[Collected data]
-- ==== Sys2Proof/Machine/Seal.lean ====
section
/-! DEFINITION. Sealing (R235-R240, R245): the ciphers, tags and MACs of HBM lines over one AES block, and the lines of the
metadata area as the counters, the key slots and the poison table make them. -/

namespace Sys2Proof.Machine

/-! ## Addresses of metadata (R227, R228) -/

def lineOf (pa : Nat) : Nat := pa / 64 * 64
def tagPa (pa : Nat) : Nat := pa / 2 ^ 32 * 2 ^ 32 + 0xE0000000 + pa % 2 ^ 32 / 64 * 8
def leafPa (pa : Nat) : Nat := pa / 2 ^ 32 * 2 ^ 32 + 0xFC000000 + pa % 2 ^ 32 / 4096 * 64
/-- start[l] of R228. -/
def treeStart (l : Nat) : Nat :=
  match l with | 1 => 0 | 2 => 114688 | 3 => 129024 | 4 => 130816 | 5 => 131040 | _ => 131068
def nodePa (slice l i : Nat) : Nat := slice * 2 ^ 32 + 0xFF800000 + (treeStart l + i) * 64
/-- The node of level l above a data line. -/
def nodeOver (pa l : Nat) : Nat := nodePa (sliceOf pa) l (pa % 2 ^ 32 / 4096 / 8 ^ l)

/-- A metadata line: a leaf, or a node with its level and index; none for any other line. -/
def metaOf (pa : Nat) : Option (Nat × Nat) :=
  let o := pa % 2 ^ 32
  if 0xFC000000 ≤ o && o < 0xFF800000 then some (0, (o - 0xFC000000) / 64)
  else if 0xFF800000 ≤ o then
    let n := (o - 0xFF800000) / 64
    let l := if n < 114688 then 1 else if n < 129024 then 2 else if n < 130816 then 3 else if n < 131040 then 4 else if n < 131068 then 5 else 6
    some (l, n - treeStart l)
  else none
/-- Where the parent counter of a metadata line is held: node line × 8 + slot, or none for a root counter, with its index. -/
def parentOf (pa : Nat) : Option (Option Nat × Nat) :=
  match metaOf pa with
  | none => none
  | some (l, i) => if l = 6 then some (none, sliceOf pa * 4 + i) else some (some (nodePa (sliceOf pa) (l + 1) (i / 8) * 8 + i % 8), 0)
/-- The value of a metadata line's parent counter. -/
def parentCounter (s : State) (pa : Nat) : Nat :=
  match parentOf pa with
  | some (some k, _) => tget 0 s.hbm.nodes k
  | some (none, r) => tget 0 s.hbm.roots r
  | none => 0
/-- The line lies in a metadata area that the memory controllers reserve (R227). -/
def isMeta (s : State) (pa : Nat) : Bool :=
  pa < hbmEnd && pa % 2 ^ 32 ≥ dataArea &&
  (match partOfSlice s (sliceOf pa) with | some p => sealedEnable (active s) p (sliceOf pa) | none => false)

/-! ## Regions by physical address -/

/-- Valid entries whose physical range holds an address, with their context. -/
def entriesAt (s : State) (pa : Nat) : List (Nat × BitVec 128) :=
  s.ctxs.flatMap (fun c => if c.2.state == .free then [] else
    c.2.regions.filterMap (fun e => if regValid e.2 && regPBase e.2 ≤ pa && pa < regPBase e.2 + regSize e.2 then some (c.1, e.2) else none))
def entryAt (s : State) (pa : Nat) : Option (Nat × BitVec 128) := (entriesAt s pa).head?
/-- The line is sealed: by its region's class; outside every region it is firmware memory, which is sealed (R326, R426). -/
def sealedAt (s : State) (pa : Nat) : Bool := match entryAt s pa with | some (_, e) => regSealed e | none => true
/-- The partition's slot, which holds the MAC key of its slices' leaves and nodes (R232). -/
def sliceSlot (s : State) (pa : Nat) : Nat := match partOfSlice s (sliceOf pa) with | some p => 0x010 + p | none => 0
/-- The key slot of a line (R232). -/
def slotAt (s : State) (pa : Nat) : Nat := match entryAt s pa with | some (_, e) => regSlot e | none => sliceSlot s pa
/-- The context a line belongs to. -/
def lineCtx (s : State) (pa : Nat) : Option Nat := (entryAt s pa).map (·.1)

/-! ## Counters (R239) -/

def ctrGroup (s : State) (g : Nat) : CtrGroup := tget {} s.hbm.groups g
def setGroup (g : Nat) (k : CtrGroup) (s : State) : State := { s with hbm := { s.hbm with groups := tset s.hbm.groups g k } }
def minorOf (k : CtrGroup) (pa : Nat) : Nat := tget 0 k.minors (pa / 64 % 64)
/-- The line has not been written since its leaf was reset (R239). -/
def untouched (s : State) (pa : Nat) : Bool :=
  sealedAt s pa && (ctrGroup s (pa / 4096)).major == 0 && minorOf (ctrGroup s (pa / 4096)) pa == 0
/-- The counter of a line: MAJOR over the 7 bits of its minor; none for a guarded line. -/
def lineCounter (s : State) (pa : Nat) : Nat :=
  if sealedAt s pa then (ctrGroup s (pa / 4096)).major * 128 + minorOf (ctrGroup s (pa / 4096)) pa else 0
def poisoned (s : State) (pa : Nat) : Bool := s.hbm.poison.contains (pa / 64)
/-- The 64 bytes of a line. -/
def lineData (s : State) (pa : Nat) : BitVec 512 := BitVec.ofNat 512 (mnum s.mem pa 64)

/-! ## GHASH and GMAC (NIST SP 800-38D) -/

/-- The product in GF(2^128), whose most significant bit is the coefficient of 1: the bits of x from the first on, a sum so far,
and y times the power of that bit. -/
def gfLoop (x : BitVec 128) : Nat → BitVec 128 → BitVec 128 → BitVec 128
  | 0, z, _ => z
  | n + 1, z, v => gfLoop x n (if bit x n then z ^^^ v else z) (if bit v 0 then (v >>> 1) ^^^ (0xE1 : BitVec 128) <<< 120 else v >>> 1)
def gfMul (x y : BitVec 128) : BitVec 128 := gfLoop x 128 0 y
def ghash (h : BitVec 128) (blocks : List (BitVec 128)) : BitVec 128 := blocks.foldl (fun y b => gfMul (y ^^^ b) h) 0
/-- The 16-byte blocks of a line in address order, the first byte of each most significant. -/
def blocksOf (x : BitVec 512) : List (BitVec 128) := (List.range 4).map (fun i => BitVec.ofNat 128 (be (bytesLE 64 x.toNat) (16 * i) 16))
/-- The line whose blocks these are. -/
def ofBlocks (l : List (BitVec 128)) : BitVec 512 := BitVec.ofNat 512 (natLE (l.flatMap (fun b => bytesBE 16 b.toNat)))
/-- GMAC over n bits of additional data that fill at most a line, without plaintext. -/
def lineGmac (key : Bytes) (iv : BitVec 96) (aad : BitVec 512) (n : Nat) : BitVec 128 :=
  ghash (Config.aesBlock key 0) (blocksOf aad ++ [BitVec.ofNat 128 (n * 2 ^ 64)]) ^^^ Config.aesBlock key (BitVec.ofNat 128 (iv.toNat * 2 ^ 32 + 1))

/-! ## Lines (R235-R237): a memory slot holds K_CTR, K_MAC and K_XTS in this order -/

def kCtr (k : Bytes) : Bytes := slice k 0 32
def kMac (k : Bytes) : Bytes := slice k 32 32
def kXts (k : Bytes) (half : Nat) : Bytes := slice k (64 + 32 * half) 32

/-- The IV of a sealed line (R236): PA[47:6], then the major and the minor counter. -/
def sealedIv (pa ctr : Nat) : BitVec 96 := BitVec.ofNat 96 (pa / 64 % 2 ^ 42 * 2 ^ 52 + ctr % 2 ^ 47 * 2 ^ 5)
/-- AES-256-CTR under K_CTR. -/
def ctrLine (k : Bytes) (pa ctr : Nat) (x : BitVec 512) : BitVec 512 :=
  ofBlocks ((blocksOf x).zipIdx.map (fun b => b.1 ^^^ Config.aesBlock (kCtr k) (BitVec.ofNat 128 ((sealedIv pa ctr).toNat * 2 ^ 32 + b.2))))
/-- The same 16 bytes in the other order. -/
def swap128 (x : BitVec 128) : BitVec 128 := BitVec.ofNat 128 (natBE (bytesLE 16 x.toNat))
/-- The tweak of the next block of a data unit (IEEE 1619), as a little-endian number. -/
def xtsNext (t : BitVec 128) : BitVec 128 := if bit t 127 then (t <<< 1) ^^^ 0x87 else t <<< 1
/-- AES-256-XTS under K_XTS, one data unit per line, the tweak its PA[47:6]. -/
def xtsLine (k : Bytes) (pa : Nat) (x : BitVec 512) : BitVec 512 :=
  let t0 := swap128 (Config.aesBlock (kXts k 1) (swap128 (BitVec.ofNat 128 (pa / 64 % 2 ^ 42))))
  ofBlocks ((blocksOf x).foldl (fun (r : List (BitVec 128) × BitVec 128) b =>
    (r.1 ++ [Config.aesBlock (kXts k 0) (b ^^^ swap128 r.2) ^^^ swap128 r.2], xtsNext r.2)) ([], t0)).1
/-- The ciphertext of a line. -/
def encryptLine (k : Bytes) (isSealed : Bool) (pa ctr : Nat) (x : BitVec 512) : BitVec 512 :=
  if isSealed then ctrLine k pa ctr x else xtsLine k pa x
/-- A tag or MAC equal to the poison marker of its width takes the same value with bit 0 inverted (R238). -/
def offMarker {w : Nat} (x : BitVec w) : BitVec w := if x = BitVec.allOnes w then x ^^^ 1 else x
/-- The 64-bit tag of a sealed line (R236) and the 32-bit tag of a guarded one (R237), over the ciphertext. -/
def sealedTag (k : Bytes) (pa ctr : Nat) (c : BitVec 512) : BitVec 64 := offMarker (BitVec.ofNat 64 (fld (lineGmac (kMac k) (sealedIv pa ctr) c 512) 127 64))
def guardedTag (k : Bytes) (pa : Nat) (c : BitVec 512) : BitVec 32 :=
  let d := BitVec.ofNat 128 (0x47 * 2 ^ 120 + pa / 64 % 2 ^ 42)
  offMarker (BitVec.ofNat 32 (fld (Config.aesBlock (kMac k) (ghash (Config.aesBlock (kMac k) 0) (blocksOf c) ^^^ d)) 127 96))

/-! ## What HBM holds for a line (R238-R240, R245) -/

/-- The ciphertext of a data line as it stands. -/
def lineCipher (s : State) (pa : Nat) : BitVec 512 := encryptLine (keyOf s (slotAt s pa)) (sealedAt s pa) pa (lineCounter s pa) (lineData s pa)
/-- The tag slot of a sealed data line: the marker on a poisoned one, and nothing before the line's first write. -/
def storedTag (s : State) (pa : Nat) : BitVec 64 :=
  if poisoned s pa then BitVec.allOnes 64
  else if !sealedAt s pa || untouched s pa then 0
  else sealedTag (keyOf s (slotAt s pa)) pa (lineCounter s pa) (lineCipher s pa)
/-- The IV of a leaf's or node's MAC (R239): slice, index of the metadata line in the slice, parent counter. -/
def metaIv (s : State) (pa : Nat) : BitVec 96 :=
  let i := match metaOf pa with | some (0, i) => i | some (l, i) => 917504 + treeStart l + i | none => 0
  BitVec.ofNat 96 (1 * 2 ^ 94 + sliceOf pa % 256 * 2 ^ 86 + i * 2 ^ 66 + parentCounter s pa % 2 ^ 56 * 2 ^ 10)
/-- Bits [487:0] of the leaf of a 4 KiB group. -/
def leafWord (k : CtrGroup) : BitVec 512 :=
  (List.range 64).foldl (fun x n => setFld x (7 * n + 6) (7 * n) (tget 0 k.minors n)) (BitVec.ofNat 512 (k.major % 2 ^ 40 * 2 ^ 448))
/-- Bits [447:0] of a node. -/
def nodeWord (s : State) (pa : Nat) : BitVec 512 :=
  (List.range 8).foldl (fun x n => setFld x (56 * n + 55) (56 * n) (tget 0 s.hbm.nodes (pa * 8 + n))) 0
/-- LEAF_MAC, 56 bits, and NODE_MAC, 64 bits, under the partition slot's K_MAC. -/
def leafMac (s : State) (pa : Nat) (x : BitVec 512) : BitVec 56 :=
  offMarker (BitVec.ofNat 56 (fld (lineGmac (kMac (keyOf s (sliceSlot s pa))) (metaIv s pa) x 488) 127 72))
def nodeMac (s : State) (pa : Nat) (x : BitVec 512) : BitVec 64 :=
  offMarker (BitVec.ofNat 64 (fld (lineGmac (kMac (keyOf s (sliceSlot s pa))) (metaIv s pa) x 448) 127 64))
/-- A line of a metadata area with its side-band bits [63:32]: eight tags, a leaf, or a node. -/
def metaLine (s : State) (pa : Nat) : BitVec 512 × BitVec 32 :=
  let base := pa / 2 ^ 32 * 2 ^ 32
  match metaOf pa with
  | none => ((List.range 8).foldl (fun x n =>
      setFld x (64 * n + 63) (64 * n) (storedTag s (base + ((pa % 2 ^ 32 - 0xE0000000) / 8 + n) * 64)).toNat) 0, 0)
  | some (0, i) =>
    let x := leafWord (ctrGroup s (base / 4096 + i))
    let m := leafMac s pa x
    (setFld x 511 488 (fld m 23 0), BitVec.ofNat 32 (fld m 55 24))
  | some _ => (setFld (nodeWord s pa) 511 448 (nodeMac s pa (nodeWord s pa)).toNat, 0)
/-- The side-band bits of a line (R238): its ECC in bits [31:0], over the data and bits [63:32]. -/
def sideBand (data : BitVec 512) (hi : BitVec 32) : BitVec 64 :=
  BitVec.ofNat 64 (hi.toNat * 2 ^ 32 + (Config.eccCheck (BitVec.ofNat 544 (hi.toNat * 2 ^ 512 + data.toNat))).toNat)
/-- Bits [63:32] of the side-band of a data line (R238, R245): nothing on a sealed line, else the guarded tag, or the marker where the
line is poisoned. -/
def lineHigh (s : State) (pa : Nat) (c : BitVec 512) : BitVec 32 :=
  if sealedAt s pa then 0 else if poisoned s pa then BitVec.allOnes 32 else guardedTag (keyOf s (slotAt s pa)) pa c
/-- A data line goes out on the HBM pins. -/
def driveLine (pa ctr : Nat) (data : BitVec 512) (s : State) : State :=
  let c := encryptLine (keyOf s (slotAt s pa)) (sealedAt s pa) pa ctr data
  { s with hbm := { s.hbm with wire := some (pa, c, sideBand c (lineHigh s pa c)) } }
/-- A metadata line goes out on the HBM pins. -/
def driveMeta (pa : Nat) (s : State) : State :=
  let x := metaLine s pa
  { s with hbm := { s.hbm with wire := some (pa, x.1, sideBand x.1 x.2) } }

/-! ## The tree's path is written anew (R249) -/

/-- The counters of a level advance, one for each line below from lo to hi. -/
def bumpLevel (slice l lo hi : Nat) (t : Tbl Nat) : Tbl Nat :=
  (List.range (hi + 1 - lo)).foldl (fun t n => tmod 0 t (nodePa slice l ((lo + n) / 8) * 8 + (lo + n) % 8) (· + 1)) t
/-- A node or root counter at which the device resets the owning partition (R242). -/
def counterEnd : Nat := 2 ^ 56 - 1
/-- A parent counter on the path above the leaves lo to hi of a slice would reach its end (R242). -/
def pathEnds (s : State) (slice lo hi : Nat) : Bool :=
  (List.range 6).any (fun i => (List.range (hi / 8 ^ i + 1 - lo / 8 ^ i)).any (fun n =>
    let j := lo / 8 ^ i + n
    tget 0 s.hbm.nodes (nodePa slice (i + 1) (j / 8) * 8 + j % 8) + 1 ≥ counterEnd)) ||
  (List.range (hi / 8 ^ 6 + 1 - lo / 8 ^ 6)).any (fun n => tget 0 s.hbm.roots (slice * 4 + lo / 8 ^ 6 + n) + 1 ≥ counterEnd)
/-- The leaves lo to hi of a slice. -/
def leafSpan (slice lo hi a : Nat) : Bool := slice * 2 ^ 32 + 0xFC000000 + lo * 64 ≤ a && a ≤ slice * 2 ^ 32 + 0xFC000000 + hi * 64
/-- The path above the leaves lo to hi of a slice is rewritten: every parent counter on it advances. -/
def rewritePath (slice lo hi : Nat) (s : State) : State :=
  { s with hbm := { s.hbm with
      nodes := (List.range 6).foldl (fun t i => bumpLevel slice (i + 1) (lo / 8 ^ i) (hi / 8 ^ i) t) s.hbm.nodes,
      roots := (List.range (hi / 8 ^ 6 + 1 - lo / 8 ^ 6)).foldl (fun t n => tmod 0 t (slice * 4 + lo / 8 ^ 6 + n) (· + 1)) s.hbm.roots,
      dirty := s.hbm.dirty.filter (fun a => !(leafSpan slice lo hi a)), clean := s.hbm.clean.filter (fun a => !(leafSpan slice lo hi a)) } }

end Sys2Proof.Machine
end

* _Task statement_
Copy every line of the data that holds the string "sliceSlot".

* _Exercise result_
def sliceSlot (s : State) (pa : Nat) : Nat := match partOfSlice s (sliceOf pa) with | some p => 0x010 + p | none => 0
def slotAt (s : State) (pa : Nat) : Nat := match entryAt s pa with | some (_, e) => regSlot e | none => sliceSlot s pa
  offMarker (BitVec.ofNat 56 (fld (lineGmac (kMac (keyOf s (sliceSlot s pa))) (metaIv s pa) x 488) 127 72))
  offMarker (BitVec.ofNat 64 (fld (lineGmac (kMac (keyOf s (sliceSlot s pa))) (metaIv s pa) x 448) 127 64))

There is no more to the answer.